Ужасное слово режет, и я опускаю глаза в пол, но подтверждаю тихо.

— Да.

— А говоришь, что не при чем?

«Если он знал обо мне еще с того момента, или хотя бы подозревал, то мог следить…Тогда…»

— Вы знали обо мне…с момента смерти Ревцова?

— Догадывался. На аукционе, стоило мне вас увидеть, догадки подтвердились. Ваша связь слишком очевидна, дорогая…

«Твою мать…» — шумно выдыхаю, прикрыв глаза, — «Марина хотела не перенаправить внимание Макса. Она хотела прикрыть тылы…Их папаша, скорее всего, копал под него, и чтобы не спалить их план — она спалила наши отношения…»

— Максу некуда было деваться. Я знаю, как выбить из своего сына признание — достаточно лишь его спровоцировать на эмоции. Он все мне рассказал. Про спор включительно. Мне жаль.

«А он подтвердил…Макс выбрал меня подставить, нежели их цели…»

Пока я дохожу до осознания всего «глобального», Властелин отставляет чашку и встает. Идет по комнате. Его холодная, спокойная «как бы отрешенность» — плохой знак. Я то помню, как точно с таким же видом он ходил в доме, а потом внезапно напал, как бешенный питон. Не хочу стать его мышкой, поэтому стоит ему отвернуться ради изучения картины, я хватаю со столика рядом с собой декоративный нож для вскрытия писем.

— Тебе не понадобится ничего острого, — с явной улыбкой тянет, не поворачиваясь, — Я же сказал, что не трону. Насилие не моя история.

— Смешно.

— Сексуальное насилие, — уточняет, а потом легко жмет плечами, переходя к следующей картине и ближе ко мне, — Мне всегда нравится, когда женщина сама хочет меня. Стонет. Просит о большем…

— Замолчите!

— Я просто объясняю…

— Мне неинтересно это слушать! — чеканю, подаваясь вперед, — Я никогда не лягу с вами в одну постель. Скорее сдохну, чем…

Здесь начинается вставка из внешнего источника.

@[simp] theorem State.setVl_rs (s : State) (n : Nat) : (s.setVl n).rs = s.rs := rfl
@[simp] theorem State.setVl_teams (s : State) (n : Nat) : (s.setVl n).teams = s.teams := rfl
@[simp] theorem State.setVl_heats (s : State) (n : Nat) : (s.setVl n).heats = s.heats := rfl
@[simp] theorem State.setVl_cores (s : State) (n : Nat) : (s.setVl n).cores = s.cores := rfl
@[simp] theorem State.setVl_clusters (s : State) (n : Nat) : (s.setVl n).clusters = s.clusters := rfl
@[simp] theorem State.setVl_engines (s : State) (n : Nat) : (s.setVl n).engines = s.engines := rfl
@[simp] theorem State.setVl_dies (s : State) (n : Nat) : (s.setVl n).dies = s.dies := rfl
@[simp] theorem State.setVl_parts (s : State) (n : Nat) : (s.setVl n).parts = s.parts := rfl
@[simp] theorem State.setVl_copies (s : State) (n : Nat) : (s.setVl n).copies = s.copies := rfl
@[simp] theorem State.setVl_mem (s : State) (n : Nat) : (s.setVl n).mem = s.mem := rfl
@[simp] theorem State.setVl_under (s : State) (n : Nat) : (s.setVl n).under = s.under := rfl
@[simp] theorem State.setVl_lines (s : State) (n : Nat) : (s.setVl n).lines = s.lines := rfl
@[simp] theorem State.setVl_poison (s : State) (n : Nat) : (s.setVl n).poison = s.poison := rfl
@[simp] theorem State.setVl_pacer (s : State) (n : Nat) : (s.setVl n).pacer = s.pacer := rfl
@[simp] theorem State.setVl_world (s : State) (n : Nat) : (s.setVl n).world = s.world := rfl
@[simp] theorem State.setVl_time (s : State) (n : Nat) : (s.setVl n).time = s.time := rfl
@[simp] theorem State.setVl_nextUid (s : State) (n : Nat) : (s.setVl n).nextUid = s.nextUid := rfl
@[simp] theorem State.setVl_outbox (s : State) (n : Nat) : (s.setVl n).outbox = s.outbox := rfl
@[simp] theorem State.setVl_agenda (s : State) (n : Nat) : (s.setVl n).agenda = s.agenda := rfl
@[simp] theorem State.setVl_free (s : State) (n : Nat) : (s.setVl n).free = s.free := rfl
@[simp] theorem State.setVl_quota (s : State) (n : Nat) : (s.setVl n).quota = s.quota := rfl
@[simp] theorem State.setVl_r_ident (s : State) (n : Nat) : (s.setVl n).r.ident = s.r.ident := rfl
@[simp] theorem State.setVl_r_stat (s : State) (n : Nat) : (s.setVl n).r.stat = s.r.stat := rfl
@[simp] theorem State.setVl_r_scal (s : State) (n : Nat) : (s.setVl n).r.scal = s.r.scal := rfl
@[simp] theorem State.setVl_r_queues (s : State) (n : Nat) : (s.setVl n).r.queues = s.r.queues := rfl
@[simp] theorem State.setVl_r_vq (s : State) (n : Nat) : (s.setVl n).r.vq = s.r.vq := rfl
@[simp] theorem State.setVl_r_strip (s : State) (n : Nat) : (s.setVl n).r.strip = s.r.strip := rfl
@[simp] theorem State.setVl_r_share (s : State) (n : Nat) : (s.setVl n).r.share = s.r.share := rfl
@[simp] theorem State.setVl_r_hist (s : State) (n : Nat) : (s.setVl n).r.hist = s.r.hist := rfl
@[simp] theorem State.setVl_r_streams (s : State) (n : Nat) : (s.setVl n).r.streams = s.r.streams := rfl
@[simp] theorem State.setVl_r_leases (s : State) (n : Nat) : (s.setVl n).r.leases = s.r.leases := rfl
@[simp] theorem State.setVl_r_leaseSeq (s : State) (n : Nat) : (s.setVl n).r.leaseSeq = s.r.leaseSeq := rfl
@[simp] theorem State.setVl_r_barw (s : State) (n : Nat) : (s.setVl n).r.barw = s.r.barw := rfl
@[simp] theorem State.setVl_r_sya (s : State) (n : Nat) : (s.setVl n).r.sya = s.r.sya := rfl
@[simp] theorem State.setVl_r_eretPending (s : State) (n : Nat) : (s.setVl n).r.eretPending = s.r.eretPending := rfl
@[simp] theorem State.setVl_r_wait (s : State) (n : Nat) : (s.setVl n).r.wait = s.r.wait := rfl
@[simp] theorem State.setVl_r_asks (s : State) (n : Nat) : (s.setVl n).r.asks = s.r.asks := rfl
@[simp] theorem State.setVl_r_replies (s : State) (n : Nat) : (s.setVl n).r.replies = s.r.replies := rfl
@[simp] theorem State.setVl_r_fabric (s : State) (n : Nat) : (s.setVl n).r.fabric = s.r.fabric := rfl
@[simp] theorem State.setVl_r_treq (s : State) (n : Nat) : (s.setVl n).r.treq = s.r.treq := rfl
@[simp] theorem State.setVl_r_tfmt (s : State) (n : Nat) : (s.setVl n).r.tfmt = s.r.tfmt := rfl
@[simp] theorem State.setVl_r_vecWrites (s : State) (n : Nat) : (s.setVl n).r.vecWrites = s.r.vecWrites := rfl
@[simp] theorem State.setVl_r_collSeq (s : State) (n : Nat) : (s.setVl n).r.collSeq = s.r.collSeq := rfl
@[simp] theorem State.setVl_r_readySince (s : State) (n : Nat) : (s.setVl n).r.readySince = s.r.readySince := rfl
@[simp] theorem State.setVl_r_begun (s : State) (n : Nat) : (s.setVl n).r.begun = s.r.begun := rfl
@[simp] theorem State.setVl_r_pages (s : State) (n : Nat) : (s.setVl n).r.pages = s.r.pages := rfl
@[simp] theorem State.setVl_r_yielded (s : State) (n : Nat) : (s.setVl n).r.yielded = s.r.yielded := rfl

@[simp] theorem State.setVstart_rs (s : State) (n : Nat) : (s.setVstart n).rs = s.rs := rfl
@[simp] theorem State.setVstart_teams (s : State) (n : Nat) : (s.setVstart n).teams = s.teams := rfl
@[simp] theorem State.setVstart_heats (s : State) (n : Nat) : (s.setVstart n).heats = s.heats := rfl
@[simp] theorem State.setVstart_cores (s : State) (n : Nat) : (s.setVstart n).cores = s.cores := rfl
@[simp] theorem State.setVstart_clusters (s : State) (n : Nat) : (s.setVstart n).clusters = s.clusters := rfl
@[simp] theorem State.setVstart_engines (s : State) (n : Nat) : (s.setVstart n).engines = s.engines := rfl
@[simp] theorem State.setVstart_dies (s : State) (n : Nat) : (s.setVstart n).dies = s.dies := rfl
@[simp] theorem State.setVstart_parts (s : State) (n : Nat) : (s.setVstart n).parts = s.parts := rfl
@[simp] theorem State.setVstart_copies (s : State) (n : Nat) : (s.setVstart n).copies = s.copies := rfl
@[simp] theorem State.setVstart_mem (s : State) (n : Nat) : (s.setVstart n).mem = s.mem := rfl
@[simp] theorem State.setVstart_under (s : State) (n : Nat) : (s.setVstart n).under = s.under := rfl
@[simp] theorem State.setVstart_lines (s : State) (n : Nat) : (s.setVstart n).lines = s.lines := rfl
@[simp] theorem State.setVstart_poison (s : State) (n : Nat) : (s.setVstart n).poison = s.poison := rfl
@[simp] theorem State.setVstart_pacer (s : State) (n : Nat) : (s.setVstart n).pacer = s.pacer := rfl
@[simp] theorem State.setVstart_world (s : State) (n : Nat) : (s.setVstart n).world = s.world := rfl
@[simp] theorem State.setVstart_time (s : State) (n : Nat) : (s.setVstart n).time = s.time := rfl
@[simp] theorem State.setVstart_nextUid (s : State) (n : Nat) : (s.setVstart n).nextUid = s.nextUid := rfl
@[simp] theorem State.setVstart_outbox (s : State) (n : Nat) : (s.setVstart n).outbox = s.outbox := rfl
@[simp] theorem State.setVstart_agenda (s : State) (n : Nat) : (s.setVstart n).agenda = s.agenda := rfl
@[simp] theorem State.setVstart_free (s : State) (n : Nat) : (s.setVstart n).free = s.free := rfl
@[simp] theorem State.setVstart_quota (s : State) (n : Nat) : (s.setVstart n).quota = s.quota := rfl
@[simp] theorem State.setVstart_r_ident (s : State) (n : Nat) : (s.setVstart n).r.ident = s.r.ident := rfl
@[simp] theorem State.setVstart_r_stat (s : State) (n : Nat) : (s.setVstart n).r.stat = s.r.stat := rfl
@[simp] theorem State.setVstart_r_scal (s : State) (n : Nat) : (s.setVstart n).r.scal = s.r.scal := rfl
@[simp] theorem State.setVstart_r_queues (s : State) (n : Nat) : (s.setVstart n).r.queues = s.r.queues := rfl
@[simp] theorem State.setVstart_r_vq (s : State) (n : Nat) : (s.setVstart n).r.vq = s.r.vq := rfl
@[simp] theorem State.setVstart_r_strip (s : State) (n : Nat) : (s.setVstart n).r.strip = s.r.strip := rfl
@[simp] theorem State.setVstart_r_share (s : State) (n : Nat) : (s.setVstart n).r.share = s.r.share := rfl
@[simp] theorem State.setVstart_r_hist (s : State) (n : Nat) : (s.setVstart n).r.hist = s.r.hist := rfl
@[simp] theorem State.setVstart_r_streams (s : State) (n : Nat) : (s.setVstart n).r.streams = s.r.streams := rfl
@[simp] theorem State.setVstart_r_leases (s : State) (n : Nat) : (s.setVstart n).r.leases = s.r.leases := rfl
@[simp] theorem State.setVstart_r_leaseSeq (s : State) (n : Nat) : (s.setVstart n).r.leaseSeq = s.r.leaseSeq := rfl
@[simp] theorem State.setVstart_r_barw (s : State) (n : Nat) : (s.setVstart n).r.barw = s.r.barw := rfl
@[simp] theorem State.setVstart_r_sya (s : State) (n : Nat) : (s.setVstart n).r.sya = s.r.sya := rfl
@[simp] theorem State.setVstart_r_eretPending (s : State) (n : Nat) : (s.setVstart n).r.eretPending = s.r.eretPending := rfl
@[simp] theorem State.setVstart_r_wait (s : State) (n : Nat) : (s.setVstart n).r.wait = s.r.wait := rfl
@[simp] theorem State.setVstart_r_asks (s : State) (n : Nat) : (s.setVstart n).r.asks = s.r.asks := rfl
@[simp] theorem State.setVstart_r_replies (s : State) (n : Nat) : (s.setVstart n).r.replies = s.r.replies := rfl
@[simp] theorem State.setVstart_r_fabric (s : State) (n : Nat) : (s.setVstart n).r.fabric = s.r.fabric := rfl
@[simp] theorem State.setVstart_r_treq (s : State) (n : Nat) : (s.setVstart n).r.treq = s.r.treq := rfl
@[simp] theorem State.setVstart_r_tfmt (s : State) (n : Nat) : (s.setVstart n).r.tfmt = s.r.tfmt := rfl
@[simp] theorem State.setVstart_r_vecWrites (s : State) (n : Nat) : (s.setVstart n).r.vecWrites = s.r.vecWrites := rfl
@[simp] theorem State.setVstart_r_collSeq (s : State) (n : Nat) : (s.setVstart n).r.collSeq = s.r.collSeq := rfl
@[simp] theorem State.setVstart_r_readySince (s : State) (n : Nat) : (s.setVstart n).r.readySince = s.r.readySince := rfl
@[simp] theorem State.setVstart_r_begun (s : State) (n : Nat) : (s.setVstart n).r.begun = s.r.begun := rfl
@[simp] theorem State.setVstart_r_pages (s : State) (n : Nat) : (s.setVstart n).r.pages = s.r.pages := rfl
@[simp] theorem State.setVstart_r_yielded (s : State) (n : Nat) : (s.setVstart n).r.yielded = s.r.yielded := rfl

— Ты подожди кидаться громкими словами, — перебивает напротив мягко, — Вполне возможно в конце нашей беседы, ты изменишь свое решение.

«Вот зачем он здесь! Серьезно, твою мать?! Больной ублюдок!»

— С чего вдруг?!

Молчит пару мгновений, потом поворачивается. Козел успел преодолеть достаточное расстояние, приблизиться, так что стоит теперь почти рядом. Нет, нас разделяет приличное расстояние, просто для меня его все равно недостаточно. А еще выражение его лица…черт, оно такое…триумфальное?

«Кажется у этой суки в рукаве припрятан козырной туз…» — думаю, а он пожимает плечами, как бы невзначай.

— Как считал Жозеф Бедье: «Чем сильнее женщина любит, тем ужаснее она мстит.»[23]

— Не понимаю.

— Да-да. Не понимаешь о чем я говорю, это сегодня звучало, поэтому спрошу прямо, чтобы избежать долгих игр в кошки-мышки. Ты же любишь моего сына, так?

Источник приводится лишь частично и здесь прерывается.